The summary below was up-to-date at

Consultations

Complaint by Canada.

On 19 May 2000, Canada requested consultations with the US regarding certain US measures that treat a restraint on exports of a product as a subsidy to other products made using or incorporating the restricted product if the domestic price of the restricted product is affected by the restraint. The measures at issue included provisions of the Statement of Administrative Action (SAA) accompanying the Uruguay Round Agreements Act (URAA) (H.R. 5110, H.R. Doc. 316, Vol. 1, 103d Cong., 2d Sess., 656, in particular at 925-926 (1994)) and the Explanation of the Final Rules, US Department of Commerce, Countervailing Duties, Final Rule (63 Federal Register 65,348 at 65,349-51 (Nov. 25, 1998)) interpreting section 771(5) of the Tariff Act of 1930 (19 USC. § 1677(5)), as amended by the URAA. Canada’s claims were as follows:

  • Canada considered that these measures were inconsistent with US obligations under Articles 1.1, 10, (as well as Articles 11, 17 and 19, as they relate to the requirements of Article 10), and 32.1 of the SCM Agreement because these measures provide that the US will impose countervailing duties against practices that are not subsidies within the meaning of Article 1.1 of the SCM Agreement.
     
  • Canada also considered that the US has failed to ensure that its laws, regulations and administrative procedures are in conformity with its WTO obligations as required by Article 32.5 of the SCM Agreement and Article XVI:4 of the WTO Agreement.

On 24 July 2000, Canada requested the establishment of a panel. At its meeting on 4 August 2000, the DSB deferred the establishment of a panel.

 

Panel and Appellate Body proceedings

Further to a second request to establish a panel by Canada, the DSB established a panel at its meeting on 11 September 2000. Australia, the EC and India reserved their third-party rights.

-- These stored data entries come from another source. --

theorem Moves.set_regs_trail {m : Nat} {r s : State} (h : Moves m r s) (hm : 1310720 ||| m = m) {x18 : RegsSt} {x20 : TrailSt} (o18 : RegsOn s.regs x18) :
    Moves m r { s with regs := x18, trail := x20 } := by
  apply h.upd <;> first | assumption | exact .same | exact .bit hm rfl | exact .refl _

theorem Moves.set_regs_perf {m : Nat} {r s : State} (h : Moves m r s) (hm : 4456448 ||| m = m) {x18 : RegsSt} {x22 : PerfSt} (o18 : RegsOn s.regs x18) (o22 : PerfOn s.perf x22) :
    Moves m r { s with regs := x18, perf := x22 } := by
  apply h.upd <;> first | assumption | exact .same | exact .bit hm rfl | exact .refl _

theorem Moves.set_regs_sys {m : Nat} {r s : State} (h : Moves m r s) (hm : 17039360 ||| m = m) {x18 : RegsSt} {x24 : SysSt} (o18 : RegsOn s.regs x18) (c25 : Chg m 25 (sysWord s.sys) (sysWord x24)) :
    Moves m r { s with regs := x18, sys := x24 } := by
  apply h.upd <;> first | assumption | exact .same | exact .bit hm rfl | exact .refl _

theorem Moves.set_trail_sys {m : Nat} {r s : State} (h : Moves m r s) (hm : 17825792 ||| m = m) {x20 : TrailSt} {x24 : SysSt} (c25 : Chg m 25 (sysWord s.sys) (sysWord x24)) :
    Moves m r { s with trail := x20, sys := x24 } := by
  apply h.upd <;> first | assumption | exact .same | exact .bit hm rfl | exact .refl _

theorem Moves.set_aon_foot_sys {m : Nat} {r s : State} (h : Moves m r s) (hm : 16785410 ||| m = m) {x1 : AonSt} {x13 : FootSt} {x24 : SysSt} (o1 : AonOn s.aon x1) (c25 : Chg m 25 (sysWord s.sys) (sysWord x24)) :
    Moves m r { s with aon := x1, foot := x13, sys := x24 } := by
  apply h.upd <;> first | assumption | exact .same | exact .bit hm rfl | exact .refl _

theorem Moves.set_time_sign_guy {m : Nat} {r s : State} (h : Moves m r s) (hm : 52 ||| m = m) {x2 : TimeSt} {x4 : SignSt} {x5 : GuySt}  :
    Moves m r { s with time := x2, sign := x4, guy := x5 } := by
  apply h.upd <;> first | assumption | exact .same | exact .bit hm rfl | exact .refl _

theorem Moves.set_foot_vault_host {m : Nat} {r s : State} (h : Moves m r s) (hm : 90112 ||| m = m) {x13 : FootSt} {x14 : VaultSt} {x16 : HostSt} (o14 : VaultOn s.vault x14) (o16 : HostOn s.host x16) :
    Moves m r { s with foot := x13, vault := x14, host := x16 } := by
  apply h.upd <;> first | assumption | exact .same | exact .bit hm rfl | exact .refl _

theorem Moves.set_aon_guy_vault_sys {m : Nat} {r s : State} (h : Moves m r s) (hm : 16793634 ||| m = m) {x1 : AonSt} {x5 : GuySt} {x14 : VaultSt} {x24 : SysSt} (o1 : AonOn s.aon x1) (o14 : VaultOn s.vault x14) (c25 : Chg m 25 (sysWord s.sys) (sysWord x24)) :
    Moves m r { s with aon := x1, guy := x5, vault := x14, sys := x24 } := by
  apply h.upd <;> first | assumption | exact .same | exact .bit hm rfl | exact .refl _

theorem Moves.set_aon_foot_vault_sys {m : Nat} {r s : State} (h : Moves m r s) (hm : 16801794 ||| m = m) {x1 : AonSt} {x13 : FootSt} {x14 : VaultSt} {x24 : SysSt} (o1 : AonOn s.aon x1) (o14 : VaultOn s.vault x14) (c25 : Chg m 25 (sysWord s.sys) (sysWord x24)) :
    Moves m r { s with aon := x1, foot := x13, vault := x14, sys := x24 } := by
  apply h.upd <;> first | assumption | exact .same | exact .bit hm rfl | exact .refl _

On 23 October 2000, the Panel was composed. The Panel circulated its report on 29 June 2001. The Panel concluded that:

  • an export restraint as defined in this dispute cannot constitute government-entrusted or government-directed provision of goods in the sense of subparagraph (iv) and hence does not constitute a financial contribution in the sense of Article 1.1(a) of the SCM Agreement; and
     
  • Section 771(5)(B)(iii) read in light of the SAA and the Preamble to the US CVD Regulations is not inconsistent with Article 1.1 of the SCM Agreement by “requir[ing] the imposition of countervailing duties against practices that are not subsidies within the meaning of Article 1.1”.
     
  • with respect to those of Canada’s claims not addressed above, the Panel concluded that in light of considerations of judicial economy, it was neither necessary nor appropriate to make findings thereon. The Panel therefore made no recommendations with respect to the US’ obligations under the SCM and WTO Agreements.

The DSB adopted the Panel Report on 23 August 2001.